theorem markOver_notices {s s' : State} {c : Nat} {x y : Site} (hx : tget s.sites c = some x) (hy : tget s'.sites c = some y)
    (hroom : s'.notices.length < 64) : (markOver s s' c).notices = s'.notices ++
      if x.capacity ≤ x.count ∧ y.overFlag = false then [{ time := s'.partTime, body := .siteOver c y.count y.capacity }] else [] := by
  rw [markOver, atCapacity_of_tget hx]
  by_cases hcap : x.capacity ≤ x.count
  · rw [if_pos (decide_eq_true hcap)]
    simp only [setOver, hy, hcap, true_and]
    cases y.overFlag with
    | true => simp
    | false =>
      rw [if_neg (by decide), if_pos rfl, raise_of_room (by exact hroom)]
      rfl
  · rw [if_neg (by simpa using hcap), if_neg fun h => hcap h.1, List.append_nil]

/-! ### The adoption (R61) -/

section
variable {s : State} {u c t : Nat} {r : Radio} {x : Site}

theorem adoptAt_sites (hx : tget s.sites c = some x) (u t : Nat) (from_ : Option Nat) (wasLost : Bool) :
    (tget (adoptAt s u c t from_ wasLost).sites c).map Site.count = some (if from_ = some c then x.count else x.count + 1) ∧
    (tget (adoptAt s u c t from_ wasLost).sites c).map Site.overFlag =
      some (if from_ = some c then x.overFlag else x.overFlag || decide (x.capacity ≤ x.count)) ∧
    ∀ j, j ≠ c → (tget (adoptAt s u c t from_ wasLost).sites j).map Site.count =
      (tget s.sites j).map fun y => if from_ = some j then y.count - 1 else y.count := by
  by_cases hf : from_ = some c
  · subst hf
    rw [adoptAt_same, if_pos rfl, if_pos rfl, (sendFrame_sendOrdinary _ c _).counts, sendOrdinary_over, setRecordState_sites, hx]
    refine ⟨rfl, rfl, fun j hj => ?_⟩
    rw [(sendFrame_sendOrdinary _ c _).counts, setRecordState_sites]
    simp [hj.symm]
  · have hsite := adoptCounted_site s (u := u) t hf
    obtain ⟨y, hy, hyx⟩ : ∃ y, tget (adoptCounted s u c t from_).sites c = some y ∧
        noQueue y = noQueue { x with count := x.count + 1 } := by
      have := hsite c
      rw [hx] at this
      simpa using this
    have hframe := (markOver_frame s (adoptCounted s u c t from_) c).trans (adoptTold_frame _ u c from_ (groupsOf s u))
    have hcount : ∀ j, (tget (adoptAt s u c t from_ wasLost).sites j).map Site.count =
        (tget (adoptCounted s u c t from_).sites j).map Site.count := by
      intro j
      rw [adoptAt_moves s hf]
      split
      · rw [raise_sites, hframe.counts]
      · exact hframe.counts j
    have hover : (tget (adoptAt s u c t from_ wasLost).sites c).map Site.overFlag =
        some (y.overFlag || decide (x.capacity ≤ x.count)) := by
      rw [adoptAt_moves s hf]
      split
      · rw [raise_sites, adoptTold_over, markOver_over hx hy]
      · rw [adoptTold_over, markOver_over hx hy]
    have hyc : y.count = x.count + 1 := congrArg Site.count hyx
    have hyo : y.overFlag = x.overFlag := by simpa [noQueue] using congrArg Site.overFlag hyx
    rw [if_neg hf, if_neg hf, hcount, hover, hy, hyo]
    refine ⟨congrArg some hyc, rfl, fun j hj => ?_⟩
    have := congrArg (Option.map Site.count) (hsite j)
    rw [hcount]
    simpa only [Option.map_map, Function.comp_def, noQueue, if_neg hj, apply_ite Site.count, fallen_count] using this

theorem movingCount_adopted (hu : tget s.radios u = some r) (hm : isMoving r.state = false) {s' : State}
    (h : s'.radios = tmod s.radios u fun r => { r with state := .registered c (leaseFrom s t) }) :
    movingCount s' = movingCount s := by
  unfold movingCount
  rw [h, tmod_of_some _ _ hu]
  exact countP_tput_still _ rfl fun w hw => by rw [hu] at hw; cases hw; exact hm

———

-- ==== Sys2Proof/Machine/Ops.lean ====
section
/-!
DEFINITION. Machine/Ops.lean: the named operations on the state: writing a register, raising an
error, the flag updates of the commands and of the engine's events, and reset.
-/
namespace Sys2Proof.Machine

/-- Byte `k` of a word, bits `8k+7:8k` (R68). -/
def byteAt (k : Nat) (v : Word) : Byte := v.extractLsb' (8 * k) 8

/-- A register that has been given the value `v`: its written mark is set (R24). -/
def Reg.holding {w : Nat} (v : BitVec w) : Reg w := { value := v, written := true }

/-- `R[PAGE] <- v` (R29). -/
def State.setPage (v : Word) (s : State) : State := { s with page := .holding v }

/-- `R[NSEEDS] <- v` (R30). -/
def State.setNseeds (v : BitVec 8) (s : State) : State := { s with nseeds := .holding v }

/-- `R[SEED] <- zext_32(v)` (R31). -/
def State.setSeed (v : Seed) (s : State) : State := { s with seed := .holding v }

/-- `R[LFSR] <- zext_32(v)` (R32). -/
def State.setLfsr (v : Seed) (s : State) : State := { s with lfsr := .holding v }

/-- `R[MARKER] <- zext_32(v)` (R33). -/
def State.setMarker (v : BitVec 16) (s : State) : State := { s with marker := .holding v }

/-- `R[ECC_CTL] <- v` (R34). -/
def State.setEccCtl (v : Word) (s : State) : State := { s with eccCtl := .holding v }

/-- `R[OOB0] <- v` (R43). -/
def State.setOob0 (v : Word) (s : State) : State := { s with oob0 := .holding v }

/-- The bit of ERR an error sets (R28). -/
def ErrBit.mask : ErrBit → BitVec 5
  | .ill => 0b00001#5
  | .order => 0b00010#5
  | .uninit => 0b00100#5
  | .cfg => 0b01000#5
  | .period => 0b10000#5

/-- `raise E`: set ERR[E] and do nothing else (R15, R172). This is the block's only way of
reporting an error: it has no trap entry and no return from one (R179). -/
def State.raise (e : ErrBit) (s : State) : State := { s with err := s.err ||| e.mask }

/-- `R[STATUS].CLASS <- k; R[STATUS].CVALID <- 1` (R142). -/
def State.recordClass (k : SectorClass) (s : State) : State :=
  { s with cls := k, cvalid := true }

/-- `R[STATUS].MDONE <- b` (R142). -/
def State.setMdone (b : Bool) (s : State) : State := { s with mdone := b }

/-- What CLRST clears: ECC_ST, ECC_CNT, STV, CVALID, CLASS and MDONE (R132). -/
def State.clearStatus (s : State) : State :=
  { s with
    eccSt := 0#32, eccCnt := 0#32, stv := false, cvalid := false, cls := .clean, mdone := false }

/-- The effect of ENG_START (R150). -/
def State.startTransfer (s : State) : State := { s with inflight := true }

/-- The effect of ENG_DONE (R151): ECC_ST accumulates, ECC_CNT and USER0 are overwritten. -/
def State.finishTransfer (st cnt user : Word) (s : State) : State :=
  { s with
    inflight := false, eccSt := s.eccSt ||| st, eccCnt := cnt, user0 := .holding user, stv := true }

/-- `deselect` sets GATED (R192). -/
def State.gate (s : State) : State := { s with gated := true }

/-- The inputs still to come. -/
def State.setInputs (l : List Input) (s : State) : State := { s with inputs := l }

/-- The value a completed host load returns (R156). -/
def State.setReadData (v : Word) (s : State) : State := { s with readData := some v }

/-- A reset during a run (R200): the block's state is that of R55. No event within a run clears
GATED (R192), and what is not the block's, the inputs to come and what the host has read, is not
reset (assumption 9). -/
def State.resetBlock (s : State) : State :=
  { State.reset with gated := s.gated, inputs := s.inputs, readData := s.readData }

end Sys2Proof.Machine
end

———

● TASK:
Return exactly, and only, the lines above starting at the line that contains "c = some y)" and ending at the line that contains "refine ⟨rfl, rfl, fun j hj => ?_⟩".

● EXPECTED ANSWER:
theorem markOver_notices {s s' : State} {c : Nat} {x y : Site} (hx : tget s.sites c = some x) (hy : tget s'.sites c = some y)
    (hroom : s'.notices.length < 64) : (markOver s s' c).notices = s'.notices ++
      if x.capacity ≤ x.count ∧ y.overFlag = false then [{ time := s'.partTime, body := .siteOver c y.count y.capacity }] else [] := by
  rw [markOver, atCapacity_of_tget hx]
  by_cases hcap : x.capacity ≤ x.count
  · rw [if_pos (decide_eq_true hcap)]
    simp only [setOver, hy, hcap, true_and]
    cases y.overFlag with
    | true => simp
    | false =>
      rw [if_neg (by decide), if_pos rfl, raise_of_room (by exact hroom)]
      rfl
  · rw [if_neg (by simpa using hcap), if_neg fun h => hcap h.1, List.append_nil]

/-! ### The adoption (R61) -/

section
variable {s : State} {u c t : Nat} {r : Radio} {x : Site}

theorem adoptAt_sites (hx : tget s.sites c = some x) (u t : Nat) (from_ : Option Nat) (wasLost : Bool) :
    (tget (adoptAt s u c t from_ wasLost).sites c).map Site.count = some (if from_ = some c then x.count else x.count + 1) ∧
    (tget (adoptAt s u c t from_ wasLost).sites c).map Site.overFlag =
      some (if from_ = some c then x.overFlag else x.overFlag || decide (x.capacity ≤ x.count)) ∧
    ∀ j, j ≠ c → (tget (adoptAt s u c t from_ wasLost).sites j).map Site.count =
      (tget s.sites j).map fun y => if from_ = some j then y.count - 1 else y.count := by
  by_cases hf : from_ = some c
  · subst hf
    rw [adoptAt_same, if_pos rfl, if_pos rfl, (sendFrame_sendOrdinary _ c _).counts, sendOrdinary_over, setRecordState_sites, hx]
    refine ⟨rfl, rfl, fun j hj => ?_⟩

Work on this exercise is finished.